(Collected data entries)
□ □ □ □ □ □ □

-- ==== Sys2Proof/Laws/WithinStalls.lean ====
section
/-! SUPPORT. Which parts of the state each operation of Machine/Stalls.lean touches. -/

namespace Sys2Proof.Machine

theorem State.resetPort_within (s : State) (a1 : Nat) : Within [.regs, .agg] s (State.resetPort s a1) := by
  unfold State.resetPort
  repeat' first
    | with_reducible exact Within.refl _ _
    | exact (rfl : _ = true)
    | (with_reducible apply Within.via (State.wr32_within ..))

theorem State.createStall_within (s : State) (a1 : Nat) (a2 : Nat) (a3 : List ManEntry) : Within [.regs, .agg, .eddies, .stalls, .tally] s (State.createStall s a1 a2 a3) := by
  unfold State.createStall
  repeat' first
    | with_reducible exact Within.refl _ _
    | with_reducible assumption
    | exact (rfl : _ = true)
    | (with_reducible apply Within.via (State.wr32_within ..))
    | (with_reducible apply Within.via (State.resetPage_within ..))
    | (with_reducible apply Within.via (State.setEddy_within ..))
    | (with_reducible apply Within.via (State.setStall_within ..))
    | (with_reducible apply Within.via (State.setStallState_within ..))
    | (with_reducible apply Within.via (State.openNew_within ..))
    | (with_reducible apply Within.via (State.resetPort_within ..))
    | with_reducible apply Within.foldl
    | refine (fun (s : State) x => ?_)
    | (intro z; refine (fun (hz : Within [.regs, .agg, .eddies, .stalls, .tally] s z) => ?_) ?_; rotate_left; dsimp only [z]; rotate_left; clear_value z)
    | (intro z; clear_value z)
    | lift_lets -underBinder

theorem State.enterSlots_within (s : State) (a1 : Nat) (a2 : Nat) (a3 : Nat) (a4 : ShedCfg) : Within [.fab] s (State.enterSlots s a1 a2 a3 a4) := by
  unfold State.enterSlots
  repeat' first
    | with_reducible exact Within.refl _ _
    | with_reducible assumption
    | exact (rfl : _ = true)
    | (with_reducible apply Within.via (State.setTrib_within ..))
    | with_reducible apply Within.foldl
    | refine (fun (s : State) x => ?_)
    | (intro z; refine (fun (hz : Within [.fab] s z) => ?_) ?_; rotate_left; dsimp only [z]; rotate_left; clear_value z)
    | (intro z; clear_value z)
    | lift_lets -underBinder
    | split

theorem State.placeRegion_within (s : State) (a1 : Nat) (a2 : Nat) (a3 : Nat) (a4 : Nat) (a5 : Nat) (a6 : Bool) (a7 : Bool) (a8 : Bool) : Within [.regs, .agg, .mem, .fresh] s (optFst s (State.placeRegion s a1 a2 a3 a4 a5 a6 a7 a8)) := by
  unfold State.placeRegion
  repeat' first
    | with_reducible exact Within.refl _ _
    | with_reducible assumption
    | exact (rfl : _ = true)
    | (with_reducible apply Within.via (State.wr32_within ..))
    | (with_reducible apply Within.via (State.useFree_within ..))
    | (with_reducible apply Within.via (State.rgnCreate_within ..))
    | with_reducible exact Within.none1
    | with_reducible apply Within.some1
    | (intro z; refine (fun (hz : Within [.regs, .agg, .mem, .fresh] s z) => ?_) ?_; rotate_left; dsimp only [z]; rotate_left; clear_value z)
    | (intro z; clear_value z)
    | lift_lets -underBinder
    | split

□ □ □ □ □ □ □

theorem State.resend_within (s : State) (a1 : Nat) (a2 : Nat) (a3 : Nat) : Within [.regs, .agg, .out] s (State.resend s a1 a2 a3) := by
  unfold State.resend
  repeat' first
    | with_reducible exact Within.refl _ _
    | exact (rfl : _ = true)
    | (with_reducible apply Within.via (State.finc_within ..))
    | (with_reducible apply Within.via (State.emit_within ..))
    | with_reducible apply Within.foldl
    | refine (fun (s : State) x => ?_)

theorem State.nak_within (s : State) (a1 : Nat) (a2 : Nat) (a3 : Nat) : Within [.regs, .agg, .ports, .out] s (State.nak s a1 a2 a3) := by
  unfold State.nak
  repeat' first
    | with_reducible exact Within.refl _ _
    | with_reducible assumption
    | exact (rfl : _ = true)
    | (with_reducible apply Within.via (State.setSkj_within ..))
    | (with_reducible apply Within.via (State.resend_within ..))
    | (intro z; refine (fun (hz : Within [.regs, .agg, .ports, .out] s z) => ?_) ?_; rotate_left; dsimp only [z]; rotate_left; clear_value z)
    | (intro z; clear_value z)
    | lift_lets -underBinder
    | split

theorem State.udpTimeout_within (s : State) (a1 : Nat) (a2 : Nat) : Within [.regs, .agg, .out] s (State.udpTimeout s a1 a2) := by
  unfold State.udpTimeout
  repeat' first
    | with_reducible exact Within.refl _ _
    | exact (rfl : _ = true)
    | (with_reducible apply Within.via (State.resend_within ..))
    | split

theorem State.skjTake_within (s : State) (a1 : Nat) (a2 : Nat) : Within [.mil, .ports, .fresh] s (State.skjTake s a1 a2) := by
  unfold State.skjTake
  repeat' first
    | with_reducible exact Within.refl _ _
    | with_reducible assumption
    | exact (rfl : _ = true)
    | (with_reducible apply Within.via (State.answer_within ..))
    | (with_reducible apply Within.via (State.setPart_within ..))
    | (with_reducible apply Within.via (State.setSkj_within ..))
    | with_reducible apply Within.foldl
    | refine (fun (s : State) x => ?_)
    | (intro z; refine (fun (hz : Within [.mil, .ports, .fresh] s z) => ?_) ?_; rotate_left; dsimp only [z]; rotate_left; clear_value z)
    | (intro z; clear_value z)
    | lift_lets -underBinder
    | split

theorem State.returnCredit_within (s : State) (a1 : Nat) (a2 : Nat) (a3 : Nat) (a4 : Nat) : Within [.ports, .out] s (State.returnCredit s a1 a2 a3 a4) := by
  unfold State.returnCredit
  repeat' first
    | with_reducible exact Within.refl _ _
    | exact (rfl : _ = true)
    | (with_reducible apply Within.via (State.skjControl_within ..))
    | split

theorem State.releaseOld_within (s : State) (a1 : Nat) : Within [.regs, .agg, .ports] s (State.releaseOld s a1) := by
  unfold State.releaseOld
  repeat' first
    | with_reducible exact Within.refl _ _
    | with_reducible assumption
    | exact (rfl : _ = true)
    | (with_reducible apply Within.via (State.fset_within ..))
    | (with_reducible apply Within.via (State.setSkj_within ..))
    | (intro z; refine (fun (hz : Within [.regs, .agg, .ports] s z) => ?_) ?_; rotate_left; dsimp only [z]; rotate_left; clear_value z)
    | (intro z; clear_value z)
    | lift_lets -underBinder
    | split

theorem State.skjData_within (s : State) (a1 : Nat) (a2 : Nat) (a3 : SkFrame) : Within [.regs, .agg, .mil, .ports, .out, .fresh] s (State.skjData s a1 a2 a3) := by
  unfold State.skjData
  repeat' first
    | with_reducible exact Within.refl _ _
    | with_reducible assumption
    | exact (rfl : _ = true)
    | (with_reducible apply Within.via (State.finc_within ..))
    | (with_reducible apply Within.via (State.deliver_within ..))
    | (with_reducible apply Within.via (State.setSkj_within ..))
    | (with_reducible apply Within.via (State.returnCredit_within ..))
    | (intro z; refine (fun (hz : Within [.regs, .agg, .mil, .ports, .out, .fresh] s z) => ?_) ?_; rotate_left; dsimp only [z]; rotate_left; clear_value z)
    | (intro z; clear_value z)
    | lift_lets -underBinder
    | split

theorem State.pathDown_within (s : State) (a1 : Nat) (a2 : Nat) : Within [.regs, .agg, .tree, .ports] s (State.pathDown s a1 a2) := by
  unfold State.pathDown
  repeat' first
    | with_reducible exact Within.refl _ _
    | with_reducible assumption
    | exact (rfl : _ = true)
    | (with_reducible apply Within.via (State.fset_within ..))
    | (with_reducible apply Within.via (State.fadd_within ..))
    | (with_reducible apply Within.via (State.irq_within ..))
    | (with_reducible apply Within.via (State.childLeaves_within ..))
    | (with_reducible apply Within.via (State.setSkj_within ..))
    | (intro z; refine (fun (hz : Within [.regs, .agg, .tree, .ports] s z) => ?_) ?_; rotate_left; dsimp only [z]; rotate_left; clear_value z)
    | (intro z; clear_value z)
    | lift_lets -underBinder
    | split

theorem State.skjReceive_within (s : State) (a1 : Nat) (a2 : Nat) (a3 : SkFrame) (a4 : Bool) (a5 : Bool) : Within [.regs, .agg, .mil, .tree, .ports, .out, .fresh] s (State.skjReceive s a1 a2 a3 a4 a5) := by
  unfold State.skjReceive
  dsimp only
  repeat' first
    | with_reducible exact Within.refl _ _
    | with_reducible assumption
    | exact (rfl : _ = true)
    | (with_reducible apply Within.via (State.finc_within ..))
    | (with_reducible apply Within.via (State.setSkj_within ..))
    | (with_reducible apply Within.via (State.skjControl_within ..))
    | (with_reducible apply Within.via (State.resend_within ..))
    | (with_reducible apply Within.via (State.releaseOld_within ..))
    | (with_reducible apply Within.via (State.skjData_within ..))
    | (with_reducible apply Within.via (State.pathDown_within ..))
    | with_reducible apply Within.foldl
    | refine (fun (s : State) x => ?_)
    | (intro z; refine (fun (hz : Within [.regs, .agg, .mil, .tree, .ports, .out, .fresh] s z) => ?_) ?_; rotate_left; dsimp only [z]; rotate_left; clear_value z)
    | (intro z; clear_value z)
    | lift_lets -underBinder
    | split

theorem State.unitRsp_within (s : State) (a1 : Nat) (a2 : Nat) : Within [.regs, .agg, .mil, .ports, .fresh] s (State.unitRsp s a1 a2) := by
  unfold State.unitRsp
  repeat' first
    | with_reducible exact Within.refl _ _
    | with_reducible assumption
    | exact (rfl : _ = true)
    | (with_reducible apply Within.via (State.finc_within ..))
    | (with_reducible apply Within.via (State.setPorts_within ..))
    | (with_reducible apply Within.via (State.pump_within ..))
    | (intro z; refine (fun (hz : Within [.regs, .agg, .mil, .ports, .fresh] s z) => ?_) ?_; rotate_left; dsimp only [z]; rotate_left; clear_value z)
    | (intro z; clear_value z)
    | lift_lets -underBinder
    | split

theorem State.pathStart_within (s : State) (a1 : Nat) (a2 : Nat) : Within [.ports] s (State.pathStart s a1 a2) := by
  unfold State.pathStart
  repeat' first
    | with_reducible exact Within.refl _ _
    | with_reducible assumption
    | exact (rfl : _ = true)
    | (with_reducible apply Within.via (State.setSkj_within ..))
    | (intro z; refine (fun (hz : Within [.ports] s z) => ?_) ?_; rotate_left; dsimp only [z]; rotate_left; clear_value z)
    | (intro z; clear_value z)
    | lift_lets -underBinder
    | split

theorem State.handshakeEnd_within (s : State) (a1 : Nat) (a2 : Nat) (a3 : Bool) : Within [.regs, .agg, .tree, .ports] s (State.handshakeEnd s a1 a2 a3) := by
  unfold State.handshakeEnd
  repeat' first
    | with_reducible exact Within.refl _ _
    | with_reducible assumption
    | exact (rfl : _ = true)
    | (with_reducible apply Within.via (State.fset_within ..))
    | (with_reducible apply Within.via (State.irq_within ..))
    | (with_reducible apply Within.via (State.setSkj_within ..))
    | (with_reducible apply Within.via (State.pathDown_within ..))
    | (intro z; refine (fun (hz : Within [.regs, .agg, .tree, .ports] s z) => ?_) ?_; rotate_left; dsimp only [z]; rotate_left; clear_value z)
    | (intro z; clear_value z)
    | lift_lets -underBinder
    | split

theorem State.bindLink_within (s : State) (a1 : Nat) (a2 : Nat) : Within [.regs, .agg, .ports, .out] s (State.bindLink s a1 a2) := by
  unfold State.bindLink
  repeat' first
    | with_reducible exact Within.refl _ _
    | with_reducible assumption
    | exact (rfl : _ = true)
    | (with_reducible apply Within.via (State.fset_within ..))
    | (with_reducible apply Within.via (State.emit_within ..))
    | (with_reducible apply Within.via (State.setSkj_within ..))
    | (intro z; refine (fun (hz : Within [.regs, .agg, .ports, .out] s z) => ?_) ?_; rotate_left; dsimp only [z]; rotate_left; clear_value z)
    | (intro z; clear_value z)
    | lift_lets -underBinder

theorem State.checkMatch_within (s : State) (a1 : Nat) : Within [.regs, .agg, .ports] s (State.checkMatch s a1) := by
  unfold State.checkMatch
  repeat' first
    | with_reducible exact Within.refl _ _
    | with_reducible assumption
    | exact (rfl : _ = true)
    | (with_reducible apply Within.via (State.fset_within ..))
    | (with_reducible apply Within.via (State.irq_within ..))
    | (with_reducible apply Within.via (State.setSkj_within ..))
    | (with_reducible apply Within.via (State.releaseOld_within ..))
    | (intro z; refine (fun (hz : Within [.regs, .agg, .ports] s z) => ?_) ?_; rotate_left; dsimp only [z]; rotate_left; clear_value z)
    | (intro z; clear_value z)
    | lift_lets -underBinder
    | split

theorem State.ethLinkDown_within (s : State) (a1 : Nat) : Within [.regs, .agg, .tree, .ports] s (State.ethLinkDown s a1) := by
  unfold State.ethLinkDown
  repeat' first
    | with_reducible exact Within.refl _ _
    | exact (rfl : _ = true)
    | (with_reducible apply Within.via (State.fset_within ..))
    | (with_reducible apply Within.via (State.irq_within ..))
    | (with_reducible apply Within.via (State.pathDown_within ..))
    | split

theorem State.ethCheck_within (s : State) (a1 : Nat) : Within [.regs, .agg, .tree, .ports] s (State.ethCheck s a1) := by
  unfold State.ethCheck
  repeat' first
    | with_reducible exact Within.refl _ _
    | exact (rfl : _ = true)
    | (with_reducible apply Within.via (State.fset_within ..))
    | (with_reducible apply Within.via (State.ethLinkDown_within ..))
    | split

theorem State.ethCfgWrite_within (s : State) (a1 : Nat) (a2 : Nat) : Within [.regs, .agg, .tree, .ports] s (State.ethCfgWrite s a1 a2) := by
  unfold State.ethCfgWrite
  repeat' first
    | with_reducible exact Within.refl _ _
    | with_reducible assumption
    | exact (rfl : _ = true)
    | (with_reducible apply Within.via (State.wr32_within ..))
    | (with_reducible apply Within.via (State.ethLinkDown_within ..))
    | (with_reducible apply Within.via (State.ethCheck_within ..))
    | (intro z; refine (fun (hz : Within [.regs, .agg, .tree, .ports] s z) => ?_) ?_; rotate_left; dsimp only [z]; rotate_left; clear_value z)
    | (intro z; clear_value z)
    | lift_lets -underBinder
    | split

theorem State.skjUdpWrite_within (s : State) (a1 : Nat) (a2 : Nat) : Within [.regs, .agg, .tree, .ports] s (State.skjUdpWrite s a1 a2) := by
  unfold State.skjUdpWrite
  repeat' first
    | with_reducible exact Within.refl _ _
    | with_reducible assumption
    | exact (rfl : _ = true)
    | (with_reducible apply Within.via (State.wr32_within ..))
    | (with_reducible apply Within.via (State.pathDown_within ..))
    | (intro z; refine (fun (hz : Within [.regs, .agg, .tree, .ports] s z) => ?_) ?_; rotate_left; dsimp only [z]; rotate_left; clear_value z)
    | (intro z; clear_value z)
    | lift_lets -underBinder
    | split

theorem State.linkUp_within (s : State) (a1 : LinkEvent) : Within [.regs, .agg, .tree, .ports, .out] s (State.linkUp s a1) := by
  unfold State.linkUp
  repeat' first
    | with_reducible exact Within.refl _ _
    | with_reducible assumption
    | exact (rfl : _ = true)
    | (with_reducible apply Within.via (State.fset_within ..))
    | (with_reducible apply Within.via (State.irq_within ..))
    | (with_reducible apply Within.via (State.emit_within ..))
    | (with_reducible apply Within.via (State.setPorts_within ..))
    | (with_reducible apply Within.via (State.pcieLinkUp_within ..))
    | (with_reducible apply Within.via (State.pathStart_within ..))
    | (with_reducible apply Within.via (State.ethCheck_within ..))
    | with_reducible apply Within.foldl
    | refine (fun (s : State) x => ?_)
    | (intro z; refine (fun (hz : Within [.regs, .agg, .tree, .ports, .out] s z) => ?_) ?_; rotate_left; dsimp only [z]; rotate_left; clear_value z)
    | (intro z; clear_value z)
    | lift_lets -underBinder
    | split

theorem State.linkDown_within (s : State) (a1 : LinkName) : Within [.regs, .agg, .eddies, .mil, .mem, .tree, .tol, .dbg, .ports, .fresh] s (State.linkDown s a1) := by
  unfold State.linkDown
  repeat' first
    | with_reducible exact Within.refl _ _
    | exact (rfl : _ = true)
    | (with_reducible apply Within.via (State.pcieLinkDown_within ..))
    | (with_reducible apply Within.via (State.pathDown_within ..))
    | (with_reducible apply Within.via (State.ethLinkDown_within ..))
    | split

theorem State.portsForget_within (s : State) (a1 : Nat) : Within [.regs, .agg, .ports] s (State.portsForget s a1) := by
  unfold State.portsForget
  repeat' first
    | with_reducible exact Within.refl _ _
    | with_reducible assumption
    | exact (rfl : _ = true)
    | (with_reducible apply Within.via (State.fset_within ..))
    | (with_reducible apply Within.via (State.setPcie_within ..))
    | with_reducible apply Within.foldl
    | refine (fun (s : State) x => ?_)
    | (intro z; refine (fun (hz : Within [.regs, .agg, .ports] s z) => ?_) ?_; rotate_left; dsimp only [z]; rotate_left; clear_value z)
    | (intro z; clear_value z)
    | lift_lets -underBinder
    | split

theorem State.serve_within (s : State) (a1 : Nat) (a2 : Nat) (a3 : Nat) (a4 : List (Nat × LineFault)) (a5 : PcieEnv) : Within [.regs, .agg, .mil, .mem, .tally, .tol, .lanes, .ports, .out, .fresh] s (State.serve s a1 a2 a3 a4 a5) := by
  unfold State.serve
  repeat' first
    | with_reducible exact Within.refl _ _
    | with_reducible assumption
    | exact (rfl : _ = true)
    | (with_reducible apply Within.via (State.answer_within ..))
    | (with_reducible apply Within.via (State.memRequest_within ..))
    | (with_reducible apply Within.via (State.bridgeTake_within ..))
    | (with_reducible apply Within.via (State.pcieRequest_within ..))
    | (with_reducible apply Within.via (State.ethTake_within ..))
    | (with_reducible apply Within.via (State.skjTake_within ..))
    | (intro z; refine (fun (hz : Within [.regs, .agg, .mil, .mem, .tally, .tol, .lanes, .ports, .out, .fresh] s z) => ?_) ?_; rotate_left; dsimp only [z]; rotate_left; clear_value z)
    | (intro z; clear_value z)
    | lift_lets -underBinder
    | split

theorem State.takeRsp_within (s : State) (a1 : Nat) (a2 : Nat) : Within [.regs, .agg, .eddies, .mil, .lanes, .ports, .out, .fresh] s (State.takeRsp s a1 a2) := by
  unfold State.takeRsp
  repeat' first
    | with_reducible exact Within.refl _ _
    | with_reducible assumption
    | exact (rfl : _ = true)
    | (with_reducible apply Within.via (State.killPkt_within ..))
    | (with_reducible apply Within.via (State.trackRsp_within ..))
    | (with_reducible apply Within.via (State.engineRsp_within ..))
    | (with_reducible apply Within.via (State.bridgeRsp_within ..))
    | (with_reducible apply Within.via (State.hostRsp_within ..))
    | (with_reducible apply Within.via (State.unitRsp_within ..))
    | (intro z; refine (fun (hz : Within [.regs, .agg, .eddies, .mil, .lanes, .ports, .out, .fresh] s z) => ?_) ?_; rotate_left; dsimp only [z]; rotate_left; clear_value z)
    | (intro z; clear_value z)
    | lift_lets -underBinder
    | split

□ □ □ □ □ □ □

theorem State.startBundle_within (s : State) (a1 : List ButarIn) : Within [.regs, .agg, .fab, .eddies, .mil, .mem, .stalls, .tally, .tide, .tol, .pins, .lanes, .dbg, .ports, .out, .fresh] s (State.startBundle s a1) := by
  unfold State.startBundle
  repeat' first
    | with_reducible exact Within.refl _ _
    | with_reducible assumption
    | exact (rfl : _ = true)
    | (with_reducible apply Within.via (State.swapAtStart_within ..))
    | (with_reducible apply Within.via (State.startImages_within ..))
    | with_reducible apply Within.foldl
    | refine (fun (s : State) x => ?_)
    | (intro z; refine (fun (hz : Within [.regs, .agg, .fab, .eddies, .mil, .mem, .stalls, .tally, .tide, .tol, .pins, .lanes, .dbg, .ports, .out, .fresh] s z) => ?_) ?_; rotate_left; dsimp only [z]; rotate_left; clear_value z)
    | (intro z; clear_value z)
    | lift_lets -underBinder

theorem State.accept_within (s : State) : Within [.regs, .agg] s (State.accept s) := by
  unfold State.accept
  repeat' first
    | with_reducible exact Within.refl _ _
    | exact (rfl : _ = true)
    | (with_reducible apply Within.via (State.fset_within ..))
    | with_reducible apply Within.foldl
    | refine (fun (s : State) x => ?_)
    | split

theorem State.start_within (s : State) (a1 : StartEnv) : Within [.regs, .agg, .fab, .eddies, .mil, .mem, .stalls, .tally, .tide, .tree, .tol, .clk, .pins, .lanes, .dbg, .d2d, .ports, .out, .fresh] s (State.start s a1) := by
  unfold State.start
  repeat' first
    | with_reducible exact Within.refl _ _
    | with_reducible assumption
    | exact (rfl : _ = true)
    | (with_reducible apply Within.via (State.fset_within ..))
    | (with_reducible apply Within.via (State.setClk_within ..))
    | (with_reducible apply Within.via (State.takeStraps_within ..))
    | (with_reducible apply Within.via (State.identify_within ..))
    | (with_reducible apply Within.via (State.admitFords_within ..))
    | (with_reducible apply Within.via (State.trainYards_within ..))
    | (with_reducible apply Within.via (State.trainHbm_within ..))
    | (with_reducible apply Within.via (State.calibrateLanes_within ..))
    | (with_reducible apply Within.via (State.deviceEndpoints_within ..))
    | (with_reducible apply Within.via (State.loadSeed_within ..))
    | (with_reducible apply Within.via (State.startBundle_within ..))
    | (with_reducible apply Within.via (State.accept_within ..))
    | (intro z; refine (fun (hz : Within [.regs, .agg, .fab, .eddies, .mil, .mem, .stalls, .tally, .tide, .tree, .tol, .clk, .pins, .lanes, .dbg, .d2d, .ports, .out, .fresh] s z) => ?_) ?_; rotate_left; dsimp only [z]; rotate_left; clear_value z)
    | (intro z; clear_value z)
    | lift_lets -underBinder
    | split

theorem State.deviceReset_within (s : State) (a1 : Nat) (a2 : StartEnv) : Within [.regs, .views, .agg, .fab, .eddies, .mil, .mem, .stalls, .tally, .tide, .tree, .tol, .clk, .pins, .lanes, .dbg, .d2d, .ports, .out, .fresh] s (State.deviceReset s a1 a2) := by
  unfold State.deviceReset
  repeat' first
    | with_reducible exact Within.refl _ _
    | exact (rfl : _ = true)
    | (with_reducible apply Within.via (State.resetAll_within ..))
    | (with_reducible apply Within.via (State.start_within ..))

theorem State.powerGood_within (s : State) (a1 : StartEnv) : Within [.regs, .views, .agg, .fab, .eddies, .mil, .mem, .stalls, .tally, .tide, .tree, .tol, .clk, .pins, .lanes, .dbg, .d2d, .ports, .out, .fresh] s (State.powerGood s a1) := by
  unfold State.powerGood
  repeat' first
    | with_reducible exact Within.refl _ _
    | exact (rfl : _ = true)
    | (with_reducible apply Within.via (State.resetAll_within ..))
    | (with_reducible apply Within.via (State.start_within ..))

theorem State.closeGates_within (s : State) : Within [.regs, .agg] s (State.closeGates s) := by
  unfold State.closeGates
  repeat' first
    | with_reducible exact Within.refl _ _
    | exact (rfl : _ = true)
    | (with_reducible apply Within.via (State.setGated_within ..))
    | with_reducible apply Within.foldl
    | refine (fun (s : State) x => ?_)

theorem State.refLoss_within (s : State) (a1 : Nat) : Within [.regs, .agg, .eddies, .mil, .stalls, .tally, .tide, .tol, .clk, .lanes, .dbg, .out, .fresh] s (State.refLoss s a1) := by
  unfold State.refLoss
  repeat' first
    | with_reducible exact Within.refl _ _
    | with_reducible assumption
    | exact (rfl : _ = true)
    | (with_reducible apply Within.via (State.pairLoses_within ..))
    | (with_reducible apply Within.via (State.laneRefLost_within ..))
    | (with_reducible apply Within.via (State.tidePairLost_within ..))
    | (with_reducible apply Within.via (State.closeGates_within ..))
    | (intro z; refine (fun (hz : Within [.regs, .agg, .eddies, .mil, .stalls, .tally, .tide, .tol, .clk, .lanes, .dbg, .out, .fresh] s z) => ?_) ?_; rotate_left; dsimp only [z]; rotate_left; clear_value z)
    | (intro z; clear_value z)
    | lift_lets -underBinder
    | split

□ □ □ □ □ □ □

### Task directions
Output the lines above exactly, but only those between the line holding "unfold State.serve" and the line holding "Within.via (State.ethTake_within ..))", inclusive.

### Task solution
  unfold State.serve
  repeat' first
    | with_reducible exact Within.refl _ _
    | with_reducible assumption
    | exact (rfl : _ = true)
    | (with_reducible apply Within.via (State.answer_within ..))
    | (with_reducible apply Within.via (State.memRequest_within ..))
    | (with_reducible apply Within.via (State.bridgeTake_within ..))
    | (with_reducible apply Within.via (State.pcieRequest_within ..))
    | (with_reducible apply Within.via (State.ethTake_within ..))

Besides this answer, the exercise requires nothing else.